Backdoor attacks are a stealthy attack method against DNNs that has emerged with the advancement of attack techniques. In contrast to traditional adversarial attacks, backdoor attacks seek to insert a hidden backdoor in the training process of the DNNs, which enables the target DNNs to behave normally on clean samples but alter their output when the hidden backdoor is activated by the attacker’s designed input. This allows attackers to manipulate the DNNs.
Since the introduction of backdoor attacks, various approaches have been developed to implement them. Some methods directly modify clean data to infect it, such as Badnets[11], Blend[6] and SIG[2]. RDBA[42] recently proposed a raindrops-based attack that poisons clean images and demonstrates the potential threat of backdoor attacks induced by natural conditions in the physical world.
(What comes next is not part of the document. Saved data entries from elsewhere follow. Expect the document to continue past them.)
-- ==== Sys2Proof/Machine/Probe.lean ====
section
/-! DEFINITION. The Probe converter (R421 to R428) and the trace pins (R435, R436). -/

namespace Sys2Proof.Machine

/-! ## Conversions -/

/-- One conversion of a level in 1/16 LSB (R421): the nearest code, either of the two where the level lies halfway (log 3), and
the flags OVR and UNDER. -/
def probeConvert (level16 : Int) (upper : Bool) : Nat × Bool × Bool :=
  if 65528 < level16 then (0xFFF, true, false)
  else if level16 < -8 then (0, false, true)
  else
    let q := (level16 + 8) / 16
    let v := if (level16 + 8) % 16 = 0 && !upper then q - 1 else q
    ((clampI v 0 0xFFF).toNat, false, false)

/-- The word of a sequence entry (Table 14.2). -/
def Probe.entry (p : Probe) (e : Nat) : Word := tget p.entries e (hkEntryReset e)

/-- Whether an entry is in the sequence. -/
def Probe.on (p : Probe) (e : Nat) : Bool := bit (p.entry e) 4

/-- The entry the next conversion belongs to: the present one while it is enabled, else the next above, else the lowest (R422). -/
def Probe.next? (p : Probe) (from_ : Nat) : Option Nat :=
  match (upTo 16).find? (fun e => decide (from_ ≤ e) && p.on e) with
  | some e => some e
  | none => (upTo 16).find? p.on

/-- Whether a result is out of band (R423, R425). -/
def outOfBand (w : Word) (code : Nat) (ovr under : Bool) : Bool :=
  let lo := bits w 8 12
  let hi := bits w 20 12
  !(lo == 0 && hi == 0xFFF) && (ovr || under || decide (code < lo) || decide (hi < code))

/-- The coefficients of an input: Z16 and gain (R421, R427). -/
def State.probeCoef (s : State) (input : Nat) : Int × Nat :=
  if input < 8 then Config.probeFactory input
  else
    let c := tget s.crock.mirror.probe (input - 8) ProbeCal.nominal
    (c.z16, c.gain)

/-- HK_VALUE of a result (R427). -/
def hkValue (coef : Int × Nat) (code : Nat) (ovr under : Bool) : Int :=
  if ovr then 0x7FFFFFFF
  else if under then -0x80000000
  else rneDiv ((16 * (code : Int) - coef.1) * coef.2) (2 ^ 20)

/-- An entry completes (R422, R425): HK_RESULT and HK_VALUE are written together; leaving the band sets HK_ALERT. The sequence
goes on with the next entry. -/
def entryDone (e sum : Nat) (ovr under : Bool) (s : State) : State :=
  let p := s.probe
  let w := p.entry e
  let code := (rneDiv sum (2 ^ bits w 5 3)).toNat
  let out := outOfBand w code ovr under
  let old := tget p.results e HkResult.none
  let r : HkResult := { code := code, ovr := ovr, under := under, outOfBand := out, valid := true,
                        count := (old.count + 1) % 65536, value := hkValue (s.probeCoef (bits w 0 4)) code ovr under }
  let leaves := out && !(tget p.band e false)
  s.modProbe (fun p => { p with
    results := tset p.results e r, band := tset p.band e out, alert := if leaves then setBit p.alert e else p.alert,
    current := (p.next? (e + 1)).getD e, n := 0, sum := 0, anyOvr := false, anyUnder := false })

/-- One conversion of the sequence. -/
def sequence (c : Nat × Bool × Bool) (s : State) : State :=
  match s.probe.next? s.probe.current with
  | some e =>
    let p := s.probe
    let again := p.current ≠ e
    let n := (if again then 0 else p.n) + 1
    let sum := (if again then 0 else p.sum) + c.1
    let ovr := (p.anyOvr && !again) || c.2.1
    let under := (p.anyUnder && !again) || c.2.2
    if n < 2 ^ bits (p.entry e) 5 3 then
      s.modProbe (fun p => { p with current := e, n := n, sum := sum, anyOvr := ovr, anyUnder := under })
    else entryDone e sum ovr under s
  | none => s

/-! ## System calibration -/

/-- A zero capture succeeds: the pin's zero is held. -/
def zeroDone (k : Capture) (mean16 : Int) (s : State) : State :=
  s.modProbe (fun p => { p with zero := tset p.zero k.pin mean16 })

/-- A full-scale capture succeeds: the pin's record takes its coefficients (R427, R428). -/
def fullDone (k : Capture) (z16 span : Int) (s : State) : State :=
  let r : ProbeCal := { state := 1, z16 := z16, gain := (rneDiv (k.vfs * 2 ^ 20 : Nat) span.toNat).toNat, vfs := k.vfs,
                        powerS := s.powerS }
  s.modMirror (fun j => { j with probe := tset j.probe k.pin r })

/-- A capture of 256 conversions ends (R426). -/
def captureDone (k : Capture) (s : State) : State :=
  let mean16 := rneDiv k.sum 16
  let s1 := s.modProbe (fun p => { p with capture := none })
  let ok := finish k.cmd stOk [w32 (rneDiv k.sum 256).toNat]
  let span := mean16 - tget s.probe.zero k.pin 0
  if k.spoiled then finish k.cmd stBadParam [] s1
  else if !k.full then ok (zeroDone k mean16 s1)
  else if span < 4096 then finish k.cmd stBadParam [] s1
  else ok (fullDone k (tget s.probe.zero k.pin 0) span s1)

/-- One conversion of a capture. -/
def captureOne (k : Capture) (c : Nat × Bool × Bool) (s : State) : State :=
  let k1 := { k with n := k.n + 1, sum := k.sum + c.1, spoiled := k.spoiled || c.2.1 || c.2.2 }
  if k1.n < 256 then s.modProbe (fun p => { p with capture := some k1 }) else captureDone k1 s

/-- PROBE_CONVERSION: a capture takes the converter, else the sequence where it runs (R422, R426). -/
def probeConversion (level16 : Int) (s : State) : State :=
  let s1 := s.nextDraw
  let c := probeConvert level16 (Config.probeTie s.draw)
  match s1.probe.capture with
  | some k => captureOne k c s1
  | none => if s1.regf 0x1000 0 1 = 1 then sequence c s1 else s1

/-- PROBE_CONVERSION. -/
def execProbeConversion (level16 : Int) (s : State) : Answer := ifDue s.served (probeConversion level16) s

/-! ## Trace pins -/

/-- The nibbles of a record on the pins (R435): preamble 0xA, 0x5, then each byte low nibble first; held one nibble a byte. -/
def pinNibbles (r : TraceRec) : Bytes :=
  [0xA, 0x5] ++ r.bytes.flatMap (fun b => [byte (b.toNat % 16), byte (b.toNat / 16)])

/-- Send the first record queued. -/
def tracePinSend (s : State) : State :=
  match s.trace.pinQueue with
  | r :: rest => (s.modTrace (fun t => { t with pinQueue := rest })).emit (.traceRecord (pinNibbles r))
  | [] => s

/-- TRACE_PIN_SEND (R435, R436): PIN_ENABLE is 1, and the device is not halted (Table 15.8). -/
def execTracePinSend (s : State) : Answer := ifDue (s.served && !s.power.fatal && s.regf 0x1104 0 1 == 1) tracePinSend s

end Sys2Proof.Machine
end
In spite of the improvement of backdoor attacks, most existing backdoor attack methods still suffer from the following major challenges: (1) The trigger incorporated in the clean image is static and fixed. That is, all poisoned images share the same trigger pattern. (2) The trigger is easy to identify and erase by defense methods and even humans because they are too conspicuous. (3) The features of images and trigger patterns are usually lost during the attack stage as a result of the modification of the clean image and trigger in the spatial domain.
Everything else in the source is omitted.